I’ve got a question about exception throwing (c#). I’m working on a multiplayer game right now, and I’m trying to clean up my code right now / make it more maintainable. My question now is, if it is appropriate to use exceptions for problems that can occur more often. For example, if a user wants to log in. What code would be more appropriate:

Version 1:

public string LogIn(int playerID) {
  if(players.Contains(playerID) {
    players[playerID].LoggedIn = true;
    return "Player logged in";
}
  return "Player not found";
}

Version2:

public void LogIn(int playerID) {
  if(players.Contains(playerID) {
    players[playerID].LoggedIn = true;
  } else {
    throw new ApplicationException("Player not found");
  }
}

Simple example, but I think it illustrates my problem rather well. Consider, that the user has control over the input, so he/she can alter the data sent to the sever. Is it in this case valid to throw an exception. And how about a method, which communicates with the client, but the user has no influence of the input, so an exception would only be thrown, if the client is outdated, or someone tries to penetrate the system with their own created messages.

What’s best practice here?

Best regards
Johannes

The key is in the word itself - Exception.

Only use them for exceptional circumstances. e.g.: This value should never be null, but I’m going to check it anyway because I might have made a stupid mistake, and if it is null? Exception.
In your example, I wouldn’t make it an exception. Why? Because people mistype stuff all the time. You expect it to happen. So it’s not exceptional.

Some other thoughts:

  • User input and associated checks should never generate an exception, because cats walk across keyboards all the time.
  • Networks go down all the time, no exceptions when they do. You should plan for it and recover from it.
  • Malformed packets could be a sign of network issues, or someone trying to penetrate. I don’t know if I’d throw an exception as much as I’d just throw it out and ignore it.
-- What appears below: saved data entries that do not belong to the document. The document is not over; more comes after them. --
-- ==== Sys2Proof/Tests/Slice0.lean ====
section
/-! SUPPORT. Tests: ill-formed commands refused; cells, samples, levels and requests against the manual's worked cases; and
for every obligation with hypotheses a state and operands that meet them, at the ends of their ranges. -/

set_option Elab.async false

namespace Sys2Proof.Tests

open Sys2Proof Sys2Proof.Machine

/-- The part after a command; the state itself where the command does not complete. -/
def after (c : Instr) (s : State) : State :=
  match exec c s with
  | .next t => t
  | .fault _ => s
  | .refused _ => s

/-! ### Well-formedness: each check refuses an ill-formed command -/

/-- A cell longer than its slot; bytes of the wrong kind under the rows for bad and unknown cells (01, R1, R6, R7). -/
theorem test_wf_refuses_bytes :
    ([.damagedCell .down ⟨(List.replicate 65 0#8), 0⟩, .damagedCell .up ⟨[0#8], 8⟩, .damagedCell .up ⟨[], 0⟩, .malformedCell .up [0x44#8, 0#8, 0#8, 0#8],
      .malformedCell .up (List.replicate 65 0#8), .unknownKindCell .down [0x04#8],
      .unknownKindCell .up (List.replicate 65 0#8), .resetBridgeSlot (.lane .up (some ⟨List.replicate 65 0#8, none⟩)),
      .resetBridgeSlot (.lane .up (some ⟨[0#8], some 8⟩))] : List Instr).all (fun i => !i.wf) = true := by decide +kernel

/-- A cell of each kind that has a form of its own to break: an absent or overlong DN, a group outside 1..32, call
reference 0, a symbol that is none, contents too long (01, R7). -/
theorem test_wf_refuses_cells :
    ([.pilotArrival 5 [] [] .internal none, .pilotArrival 0 [1] [] .internal none, .offer 7 5 [10] [] .internal none,
      .offer 7 5 [1] [1, 2, 3, 4, 5, 6, 7, 8, 9] .internal none, .offer 7 5 [1] [] .internal (some 33),
      .withdraw 7 0 .taken, .abandonment 0 .taken, .callEnd 7 0, .ringStarted 7 0, .dialled 7 0 [],
      .dialled 7 0 [12], .dialled 7 0 (List.replicate 17 1), .answered 7 0 .direct, .refused 7 0 .busy,
      .divert 7 5 [], .divert 7 0 [1], .maintReply 7 0 1 .done 1 1 (List.replicate 57 0),
      .maintPass 7 0 1 1 (List.replicate 59 0)] : List Instr).all (fun i => !i.wf) = true := by decide +kernel

/-- A request too long for its cell, or of another row's kind (12, R195, R197). -/
theorem test_wf_refuses_requests :
    ([.readEntry 1 (List.replicate 59 0), .restart 1 (List.replicate 59 0), .promptWrite 1 (List.replicate 59 0),
      .setModeTransparent 1 [1], .setModeEngaged 1 [0], .stationServiceOut 1 [0, 7, 1], .stationServiceIn 1 [0, 7, 0],
      .unknownRequest 1 1 [], .unknownRequest 1 23 []] : List Instr).all (fun i => !i.wf) = true := by decide +kernel

/-- A number outside the range of what it names; a frame that has not 512 slots. -/
theorem test_wf_refuses_numbers :
    ([.wrapUpExpiry 384, .memberAvailable 384, .noAnswerExpiry 0, .maximumWaitExpiry 0, .announcePointExpiry 0, .chime 0,
      .chime 10, .sessionDeadline 0, .sessionDeadline 9, .preannounceEnd 9, .headCheck 0, .headCheck 33,
      .noiseBlockEnd 25 0, .toneCycleEnd 0, .promptStepEnd 25, .contentCompletion 0, .loudChange 25,
      .beaconPhaseChange 0, .frameFormation [] (List.replicate 512 0), .frameFormation (List.replicate 513 0) []] :
      List Instr).all (fun i => !i.wf) = true := by decide +kernel

/-- Commands at the ends of their ranges are well formed. -/
theorem test_wf_accepts :
    ([.damagedCell .up ⟨(List.replicate 64 0), 511⟩, .malformedCell .up [0x44], .unknownKindCell .down [0x44, 0],
      .pilotArrival 65535 [9] [] .priority (some 32), .offer 383 1 [1, 2, 3, 4, 5, 6, 7, 8] [0] .internal none,
      .dialled 0 0 (List.replicate 16 11), .maintReply 1023 0 255 .done 1 1 (List.replicate 56 0),
      .readEntry 0 (List.replicate 58 0), .unknownRequest 0 0 [], .unknownRequest 0 24 [], .wrapUpExpiry 383,
      .headCheck 32, .chime 9, .sessionDeadline 8, .beaconPhaseChange 24,
      .frameFormation (List.replicate 512 0) (List.replicate 512 0)] : List Instr).all Instr.wf = true := by decide +kernel

/-! ### Cells (12, R195, R196): bytes written out from the tables -/

/-- An external pilot OFFER to 1008, call 0x0102, called 0431, no caller, no group: code 1, then the fields. -/
theorem test_cell_offer :
    parseCell .down [0x07, 0xF0, 0x01, 0x02, 0x04, 0x04, 0x31, 0x00, 0x01, 0xFF] =
      .ok ⟨1008, 0x0102, .offer [0, 4, 3, 1] [] .external none⟩ := by decide +kernel

/-- DIALLED `*41` from station 383 (code 18, an odd count, the filler behind it), and a filler that is none. -/
theorem test_cell_dialled :
    parseCell .up [0x49, 0x7F, 0, 0, 3, 0xA4, 0x1F] = .ok ⟨383, 0, .dialled [10, 4, 1]⟩ ∧
    parseCell .up [0x49, 0x7F, 0, 0, 3, 0xA4, 0x10] = .malformed := by decide +kernel

/-- ANSWERED with via ORBIT up is known (code 20); the same bytes down are of unknown kind, and via 4 is malformed. -/
theorem test_cell_answered :
    parseCell .up [0x51, 0x7F, 0x12, 0x34, 3] = .ok ⟨383, 0x1234, .answered .orbit⟩ ∧
    parseCell .down [0x51, 0x7F, 0x12, 0x34, 3] = .unknown ∧
    parseCell .up [0x51, 0x7F, 0x12, 0x34, 4] = .malformed := by decide +kernel

/-- The ATTENTION cell of the power-on reset leaves in the first up slot: code 26, number 1008, RESET set and unmasked (01,
R21; 11, R193). -/
theorem test_outgoing_attention :
    (after (.outgoingSlot .up) State.reset).lane.upOut = some ⟨[0x6B, 0xF0, 0, 0, 0x80, 0, 0x80, 0], none⟩ ∧
    (after (.outgoingSlot .up) State.reset).lane.upQueue = [] := by decide +kernel

/-! ### The worked cases of 08, 8.8 -/

/-- The effective gains of zones 12 and 14. -/
theorem test_effective_gains :
    effectiveGain 1024 2024 = 2024 ∧ effectiveGain 2048 3072 = 4095 ∧ effectiveGain 3000 3072 = 4095 ∧
    effectiveGain 1024 1024 = 1024 := by decide

/-- A paged sample in a loud hall, its two clamped ones, and the widest accumulation. -/
theorem test_output_samples :
    unclamped (accumulation 12000 2024 0 0 8000 256) = 25719 ∧ unclamped (accumulation 20000 2024 0 0 8000 256) = 41531 ∧
    unclamped (accumulation (-32768) 2024 0 0 0 256) = -64768 ∧
    unclamped (accumulation (-32768) 4095 (-32768) 4095 (-32768) 4095) = -393120 ∧
    clampSample 41531 = 32767 ∧ clampSample (-64768) = -32768 := by decide

/-- Ducking under a page: each step, and the last that does not pass the target. -/
theorem test_ducking :
    rampStep 2048 256 16 = 2032 ∧ rampStep 272 256 16 = 256 ∧ rampStep 268 256 20 = 256 ∧ rampStep 256 2048 16 = 272 := by
  decide

/-- Zone 12 of the noise history. -/
def zone12 : ZoneFields :=
  { ZoneFields.reset with senseSlot := some 40, noiseFloor := 1000, slope := 32, maxBoost := 3072, loudOn := 3100,
                          loudOff := 2900 }

/-- A noise history with a hold: the four block ends of the table. -/
theorem test_noise_history :
    let ended (level sum : Nat) (loud : Bool) : Nat × Nat × Bool :=
      let a := blockEnd zone12 { Audio.reset with noise := level, blockSum := sum, loud := loud }
      (a.noise, a.boost, a.loud)
    ended 3000 204800 false = (3012, 2030, false) ∧ ended 3012 307200 false = (3123, 2085, true) ∧
    ended 3123 128000 true = (3053, 2050, true) ∧ ended 3053 0 true = (2863, 1955, false) := by decide

/-! ### The worked cases of 09 -/

/-- The samples of the first frames of a player. -/
def samples (pr : Prompts) : Nat → Player → List Int
  | 0, _ => []
  | n + 1, p => (pr.play p).sample :: samples pr n (pr.play p).player

/-- A short beep on orbit 2 (9.2): two cycles of eight on-frames and eight off-frames. -/
theorem test_beep_cadence :
    samples { Prompts.reset with tones := Prompts.reset.tones.put 12 (some ⟨8192, 16384, 1, 1, 0⟩) } 33
        ⟨1, [.tone 12 (some 2)], .fresh⟩ =
      let burst : List Int := [-16384, -8192, 0, 8192, 16383, 8191, -1, -8193]
      burst ++ List.replicate 8 0 ++ burst ++ List.replicate 8 0 ++ [0] := by decide +kernel

/-- A descriptor written between a cycle's last frame and the next frame is what the new cycle reads, with the row
TONE_CYCLE_END taken before the write as without it (09, R164; the amplitude 8192 of 9.2). -/
theorem test_write_before_cycle_start :
    let pr : Prompts := { Prompts.reset with tones := Prompts.reset.tones.put 12 (some ⟨8192, 8192, 1, 1, 0⟩) }
    let p : Player := ⟨1, [.tone 12 (some 2)], .tone 1 8192 16384 0 .off 0 0⟩
    (pr.play p).sample = -8192 ∧ pr.play p.passCycle = pr.play p ∧ pr.ahead p.passCycle = pr.ahead p := by
  decide +kernel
Note that these rules are what I would use in Game development. At my day job where I write web apps, I throw exceptions for someone sneezing too loud. :slight_smile:

3 Likes

You can throw exceptions for this. Just make sure you catch them.

According to the docs an exception should be thrown if a class can’t successfully do what it was designed to do.

For a log in screen performance is hardly going to matter.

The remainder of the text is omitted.